The European Parliament has backed a move to bring closer regulation to cryptocurrencies.
The parliament’s members voted by a large majority on Thursday to support a December 2017 agreement with the European Council for measures aimed, in part, to prevent the use of cryptocurrencies in money laundering and terrorism financing.
The parliament members passed the move by 574 yes votes to 13 no votes, with 60 abstentions, according to a release.
The new legislation seeks to address the anonymity of the financial technology by implementing rules for cryptocurrency exchanges, platforms and wallet providers. Under the measures, such entities must be registered with authorities and will to have to apply due diligence procedures, including customer verification.
According to the release, the updated directive will come into force three days after publication in the Official Journal of the European Union. After that, member countries of the EU will have 18 months to bring the new rules into national law.
Member of the European Parliament (MEP) and co-rapporteur Krisjanis Karins said in the release:
“Criminal behaviour hasn’t changed. Criminals use anonymity to launder their illicit proceeds or finance terrorism. This legislation helps address the threats to our citizens and the financial sector by allowing greater access to the information about the people behind firms and by tightening rules regulating virtual currencies and anonymous prepaid cards.”

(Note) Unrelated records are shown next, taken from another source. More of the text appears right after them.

-- ==== Sys2Proof/Laws/Flags.lean ====
section
/-! SUPPORT. The flags of `P`: what a flag reads after a flag is written, and that flag writes change `P` alone. -/

namespace Sys2Proof.Machine

@[simp] theorem getFlag_putFlag (p : Byte) (f g : Flag) (b : Bool) :
    getFlag (putFlag p f b) g = if g = f then b else getFlag p g := by
  cases b <;> cases f <;> cases g <;> simp [getFlag, putFlag, Flag.mask, Flag.bit]

/-- Two status bytes with equal flags are equal. -/
theorem status_ext {p q : Byte} (h : ∀ f, getFlag p f = getFlag q f) : p = q := by
  apply BitVec.eq_of_getLsbD_eq
  intro k hk
  have e : ∃ f : Flag, f.bit = k := by
    interval_cases k
    exacts [⟨.C, rfl⟩, ⟨.Z, rfl⟩, ⟨.I, rfl⟩, ⟨.D, rfl⟩, ⟨.B, rfl⟩, ⟨.U, rfl⟩, ⟨.V, rfl⟩, ⟨.N, rfl⟩]
  obtain ⟨f, rfl⟩ := e
  exact h f

@[simp] theorem State.flag_setFlag (s : State) (f g : Flag) (b : Bool) :
    (s.setFlag f b).flag g = if g = f then b else s.flag g := by
  simp [State.flag, State.setFlag]

/-- Writing a flag back with its own value changes nothing. -/
theorem State.setFlag_flag (s : State) (f : Flag) : s.setFlag f (s.flag f) = s := by
  have : putFlag s.P f (s.flag f) = s.P := status_ext fun g => by
    by_cases h : g = f
    · subst h; simp [State.flag]
    · simp [h]
  simp [State.setFlag, this, State.setP]

@[simp] theorem State.setFlag_A (s : State) (f b) : (s.setFlag f b).A = s.A := rfl
@[simp] theorem State.setFlag_X (s : State) (f b) : (s.setFlag f b).X = s.X := rfl
@[simp] theorem State.setFlag_Y (s : State) (f b) : (s.setFlag f b).Y = s.Y := rfl
@[simp] theorem State.setFlag_SP (s : State) (f b) : (s.setFlag f b).SP = s.SP := rfl
@[simp] theorem State.setFlag_PC (s : State) (f b) : (s.setFlag f b).PC = s.PC := rfl
@[simp] theorem State.setFlag_fetched (s : State) (f b) : (s.setFlag f b).fetched = s.fetched := rfl
@[simp] theorem State.setFlag_opcode (s : State) (f b) : (s.setFlag f b).opcode = s.opcode := rfl
@[simp] theorem State.setFlag_addrAbs (s : State) (f b) : (s.setFlag f b).addrAbs = s.addrAbs := rfl
@[simp] theorem State.setFlag_addrRel (s : State) (f b) : (s.setFlag f b).addrRel = s.addrRel := rfl
@[simp] theorem State.setFlag_temp (s : State) (f b) : (s.setFlag f b).temp = s.temp := rfl
@[simp] theorem State.setFlag_cycles (s : State) (f b) : (s.setFlag f b).cycles = s.cycles := rfl
@[simp] theorem State.setFlag_clockCount (s : State) (f b) : (s.setFlag f b).clockCount = s.clockCount := rfl
@[simp] theorem State.setFlag_M (s : State) (f b) : (s.setFlag f b).M = s.M := rfl
@[simp] theorem State.flag_setA (s : State) (v) (f) : (s.setA v).flag f = s.flag f := rfl
@[simp] theorem State.flag_setX (s : State) (v) (f) : (s.setX v).flag f = s.flag f := rfl
@[simp] theorem State.flag_setY (s : State) (v) (f) : (s.setY v).flag f = s.flag f := rfl
@[simp] theorem State.flag_setSP (s : State) (v) (f) : (s.setSP v).flag f = s.flag f := rfl
@[simp] theorem State.flag_setPC (s : State) (v) (f) : (s.setPC v).flag f = s.flag f := rfl
@[simp] theorem State.flag_setFetched (s : State) (v) (f) : (s.setFetched v).flag f = s.flag f := rfl
@[simp] theorem State.flag_setOpcode (s : State) (v) (f) : (s.setOpcode v).flag f = s.flag f := rfl
@[simp] theorem State.flag_setAddrAbs (s : State) (v) (f) : (s.setAddrAbs v).flag f = s.flag f := rfl
@[simp] theorem State.flag_setAddrRel (s : State) (v) (f) : (s.setAddrRel v).flag f = s.flag f := rfl
@[simp] theorem State.flag_setTemp (s : State) (v) (f) : (s.setTemp v).flag f = s.flag f := rfl
@[simp] theorem State.flag_setCycles (s : State) (v) (f) : (s.setCycles v).flag f = s.flag f := rfl
@[simp] theorem State.flag_setClockCount (s : State) (v) (f) : (s.setClockCount v).flag f = s.flag f := rfl
@[simp] theorem State.flag_setM (s : State) (v) (f) : (s.setM v).flag f = s.flag f := rfl
@[simp] theorem State.flag_setP (s : State) (v) (f) : (s.setP v).flag f = getFlag v f := rfl

@[simp] theorem State.flag_setZN (s : State) (v : Byte) (f : Flag) :
    (s.setZN v).flag f = if f = .N then isNegative v else if f = .Z then isZero v else s.flag f := by
  simp [State.setZN]

@[simp] theorem State.setZN_A (s : State) (v) : (s.setZN v).A = s.A := rfl
@[simp] theorem State.setZN_X (s : State) (v) : (s.setZN v).X = s.X := rfl
@[simp] theorem State.setZN_Y (s : State) (v) : (s.setZN v).Y = s.Y := rfl
@[simp] theorem State.setZN_SP (s : State) (v) : (s.setZN v).SP = s.SP := rfl
@[simp] theorem State.setZN_PC (s : State) (v) : (s.setZN v).PC = s.PC := rfl
@[simp] theorem State.setZN_fetched (s : State) (v) : (s.setZN v).fetched = s.fetched := rfl
@[simp] theorem State.setZN_opcode (s : State) (v) : (s.setZN v).opcode = s.opcode := rfl
@[simp] theorem State.setZN_addrAbs (s : State) (v) : (s.setZN v).addrAbs = s.addrAbs := rfl
@[simp] theorem State.setZN_addrRel (s : State) (v) : (s.setZN v).addrRel = s.addrRel := rfl
@[simp] theorem State.setZN_temp (s : State) (v) : (s.setZN v).temp = s.temp := rfl
@[simp] theorem State.setZN_cycles (s : State) (v) : (s.setZN v).cycles = s.cycles := rfl
@[simp] theorem State.setZN_clockCount (s : State) (v) : (s.setZN v).clockCount = s.clockCount := rfl
@[simp] theorem State.setZN_M (s : State) (v) : (s.setZN v).M = s.M := rfl

end Sys2Proof.Machine
end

Another co-rapporteur and MEP, Judith Sargentini, said that “billions of euros” are being lost every year to money laundering, terrorism financing and tax evasion and avoidance, adding that that money “should go to fund our hospitals, schools and infrastructure.”
Sargentini continued:
“With this new legislation, we introduce tougher measures, widening the duty of financial entities to undertake customer due diligence.”
The European Council’s December consensus agreement also proposed a range of new EU-wide penalties for those convicted of money laundering. The measure marked “an important milestone in the fight against organised crime at a European level,” a rapporteur said at the time.